Agora, 17 anos depois, o legítimo Rei ainda vive em exílio. Mas o dia de ajuste de contas aproxima-se. Navegarei em direcção ao Oeste, como Aegon fez séculos antes, e retomarei o trono do meu pai com sangue e fogo… e punirei os cães traiçoeiros que quiseram destruir a minha família. E o povo rejubilará…”

Saque de King’s Landing por Maester Luwin

“A vitória de Robert Baratheon no Tridente foi um ponto de viragem na luta pelo Trono de Ferro. Embora fosse evidente que os deuses sorriam sobre as forças rebeldes, Aerys Targaryen ainda mantinha o seu forte em King’s Landing. Como Robert ficou ferido e impossibilitado de montar, coube a Eddard Stark partir para a capital e forçar o Rei Louco a entregar o trono. Quando o Lorde Stark chegou aos portões, percebeu que Tywin Lannister, Senhor de Casterly Rock, já tinha saqueado a cidade em nome de Robert. Até então a Casa Lannister tinha permanecido neutra, ignorando os apelos de ajuda tanto da Coroa como dos rebeldes. Agora que a vitória era certa, Lorde Tywin tomou finalmente um partido.

Lord Eddard ficou horrorizado com o que viu quando entrou na cidade: lares saqueados e queimados, mulheres estupradas, inúmeros cidadão inocentes mortos. Enojado, levou os seus homens directamente para o Red Keep. Ao entrar na sala do trono encontrou o Rei deposto sob uma poça do seu próprio sangue, morto pelas mãos do seu guarda jurado, Jaime Lannister, que estava descaradamente sentado no trono.

Ao exigir saber do paradeiro da rainha Rhaella, foi informado que ela e o seu filho Viserys já tinham partido para Dragonstone antes da chegada dos Lannister, mas outros membros da família real não tiveram a mesma sorte. Elia Martell de Dorne, esposa de Rhaegar, foi violada e morta por Sir Gregor Clegane e os filhos mais novos do príncipe mortos, sob ordens de Tywin Lannister. Quando Robert melhorou e partiu para a capital, Lord Eddard exigiu que os Lannister pagassem pelos seus crimes odiosos, Robert recusou e enviou Ned para Storm’s End, lar dos Baratheon, que ainda estava cercada por forças leais à Coroa. As palavras proferidas entre os grandes amigos só eles sabem, mas diz-se que Lorde Eddard saiu irado de King’s Landing.

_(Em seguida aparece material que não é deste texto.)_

/-- The leading ones and the suffix of UEGk together, for a value whose size fits n bits. -/
theorem uegkParts_length {n k j uCoff suf : Nat} (hn : n = 31 ∨ n = 32) (hk : k < 16) (hu : uCoff ≤ 32)
    (hfit : uCoff + suf ≤ 2 ^ n) (hpow : 2 ^ (k + j) ≤ suf + 2 ^ k) : uCoff + (k + 2 * j + 1) ≤ n + 63 := by
  have hk15 : 2 ^ k ≤ 2 ^ 15 := Nat.pow_le_pow_right (by decide) (by omega)
  have hn15 : 2 ^ 15 < 2 ^ n := Nat.pow_lt_pow_right (by decide) (by omega)
  have hsum : k + j ≤ n := by
    by_contra hlt
    have : 2 ^ (n + 1) ≤ 2 ^ (k + j) := Nat.pow_le_pow_right (by decide) (by omega)
    rw [Nat.pow_succ] at this
    omega
  by_cases hj : j ≤ 30
  · omega
  · obtain ⟨rfl, rfl⟩ | ⟨rfl, rfl⟩ | ⟨rfl, rfl⟩ : (k = 0 ∧ j = 31) ∨ (k = 1 ∧ j = 31) ∨ (k = 0 ∧ j = 32) := by omega
    all_goals obtain rfl | rfl := hn <;> omega

/-- The sign bin of UEGk makes up for the bit a signed value's size has less. -/
theorem uegkBins_length_le_95 {k uCoff : Nat} {signed : Bool} {v : Int} (hk : k < 16) (hu : uCoff ≤ 32)
    (hv : v.natAbs ≤ 2 ^ (if signed then 31 else 32)) : (uegkBins k signed uCoff v).length ≤ 95 := by
  obtain ⟨n, hn, hfit, hsign⟩ : ∃ n, (n = 31 ∨ n = 32) ∧ v.natAbs ≤ 2 ^ n ∧
      (if signed = true ∧ v ≠ 0 then [decide (v < 0)] else []).length + n ≤ 32 := by
    cases signed
    · exact ⟨32, .inr rfl, hv, le_refl 32⟩
    · exact ⟨31, .inl rfl, hv, by split <;> simp⟩
  obtain hlt | hle := Nat.lt_or_ge v.natAbs uCoff
  · rw [uegkBins_of_lt hlt, List.length_append, List.length_replicate, List.length_cons]
    omega
  · obtain ⟨j, hlen, hpow⟩ := expGolombSuffix_length 40 k (v.natAbs - uCoff)
    have hboth := uegkParts_length hn hk hu (by omega) hpow
    rw [uegkBins_of_le hle, List.length_append, List.length_replicate, List.length_append]
    omega

/-! The commands that replace the bin buffer (45_cabac_binarization.md R310 to R314). -/

/-- A command that completes without a failure has a rule that answers. -/
theorem exec_completes {i : Instr} {s t : State} (hi : i ≠ .reset) (h : exec i s = .next t)
    (ht : t.status.fault = false) : ∃ u, ruleOf i s = .ok u ∧ t = u.complete .ok := by
  obtain ⟨hs, -, rfl⟩ | hu | ⟨e, -, rfl⟩ := exec_cases hi h
  · exact absurd (hs.symm.trans ht) (by decide)
  · exact hu
  · cases ht

section
variable {i : Instr} {s t : State} {c : Prop} [Decidable c] {bs : List Bool}
  (hrule : ruleOf i s = require c .einval >>= fun _ => .ok (s.setBins bs)) (hir : i ≠ .reset)
include hrule hir

theorem exec_setBins (hf : s.status.fault = false) (hc : c) : ∃ t, exec i s = .next t ∧ BinsReplaced s t bs :=
  ⟨_, exec_ok hir hf (by rw [hrule, require_pos _ hc, ok_bind]), binsReplaced_setBins⟩

theorem exec_setBins_einval (hf : s.status.fault = false) (hc : ¬c) :
    exec i s = .next (s.failWith .einval i.opcode) :=
  exec_error hir hf (by rw [hrule, require_neg _ hc, error_bind])

theorem binLen_of_exec_setBins (h : exec i s = .next t) (ht : t.status.fault = false) : c ∧ t.binLen = bs.length := by
  obtain ⟨u, hu, rfl⟩ := exec_completes hir h ht
  obtain ⟨hc, hu⟩ := require_bind_eq_ok.1 (hrule.symm.trans hu)
  obtain rfl := Except.ok.inj hu
  exact ⟨hc, rfl⟩

end

section
variable (s : State)

theorem ruleOf_bnU : ruleOf .bnU s =
    require (s.a0.toNat ≤ 127) .einval >>= fun _ => .ok (s.setBins (unaryBins s.a0.toNat)) := rfl

/-- BN_TU's two checks as one. -/
theorem ruleOf_bnTu : ruleOf .bnTu s = require (s.a1.toNat ≤ 127 ∧ s.a0.toNat ≤ s.a1.toNat) .einval >>= fun _ =>
    .ok (s.setBins (truncatedUnaryBins s.a0.toNat s.a1.toNat)) := by
  rw [ruleOf, ruleBnTu]
  by_cases hmax : s.a1.toNat ≤ 127
  · simp only [hmax, true_and]
    rfl
  · rw [require_neg _ hmax, require_neg (c := s.a1.toNat ≤ 127 ∧ s.a0.toNat ≤ s.a1.toNat) _ fun h => hmax h.1]
    rfl

theorem ruleOf_bnFl : ruleOf .bnFl s = require (s.a0.toNat ≤ s.a1.toNat) .einval >>= fun _ =>
    .ok (s.setBins (fixedLengthBins s.a0.toNat s.a1.toNat)) := rfl

theorem ruleOf_bnUegk (k : Nat) (signed : Bool) : ruleOf (.bnUegk k signed) s =
    require (s.a1.toNat ≤ 32) .einval >>= fun _ =>
      .ok (s.setBins (uegkBins k signed s.a1.toNat (if signed then s.a0.toInt else s.a0.toNat))) := rfl

end

/-- The value BN_UEGK takes has at most 31 bits beside its sign (45_cabac_binarization.md R314). -/
theorem uegkOperand_natAbs_le (signed : Bool) (w : Word) :
    (if signed then w.toInt else (w.toNat : Int)).natAbs ≤ 2 ^ (if signed then 31 else 32) := by
  cases signed
  · exact w.isLt.le
  · exact natAbs_sext32_le w

/-! Coding bins (45_cabac_binarization.md R315). -/

/-- What a run of the encoding engine holds between bins. -/
structure EncRun.Ok (free : Nat → Byte) (p : Params) (r : EncRun) : Prop where
  stream : EncOk p (r.stream.rd free) r.stream.cur
  fits : r.Fits
  least : 256 ≤ r.range
  most : r.range ≤ 510
  outstanding : r.outstanding < 2 ^ 32

section
variable {free : Nat → Byte} {p : Params} {c n : Nat} {b : Bool} {bs : List Bool} {r t : EncRun}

Quando Robert foi coroado, nomeou Jon Arryn como Mão do Rei e a primeira ordem de Lord Arryn foi estabelecer uma trégua com os Martell, de Dorne, indignados pelo assassinato brutal da princesa Elia e dos seus filhos. Após a morte de Lyanna Stark, prometida de Robert, as Casas Baratheon e Lannister uniram-se em matrimónio e Eddard Stark voltou a Winterfell, para sempre atormentado pela morte da irmã e pelo modo vergonhoso como Robert conquistou o trono.”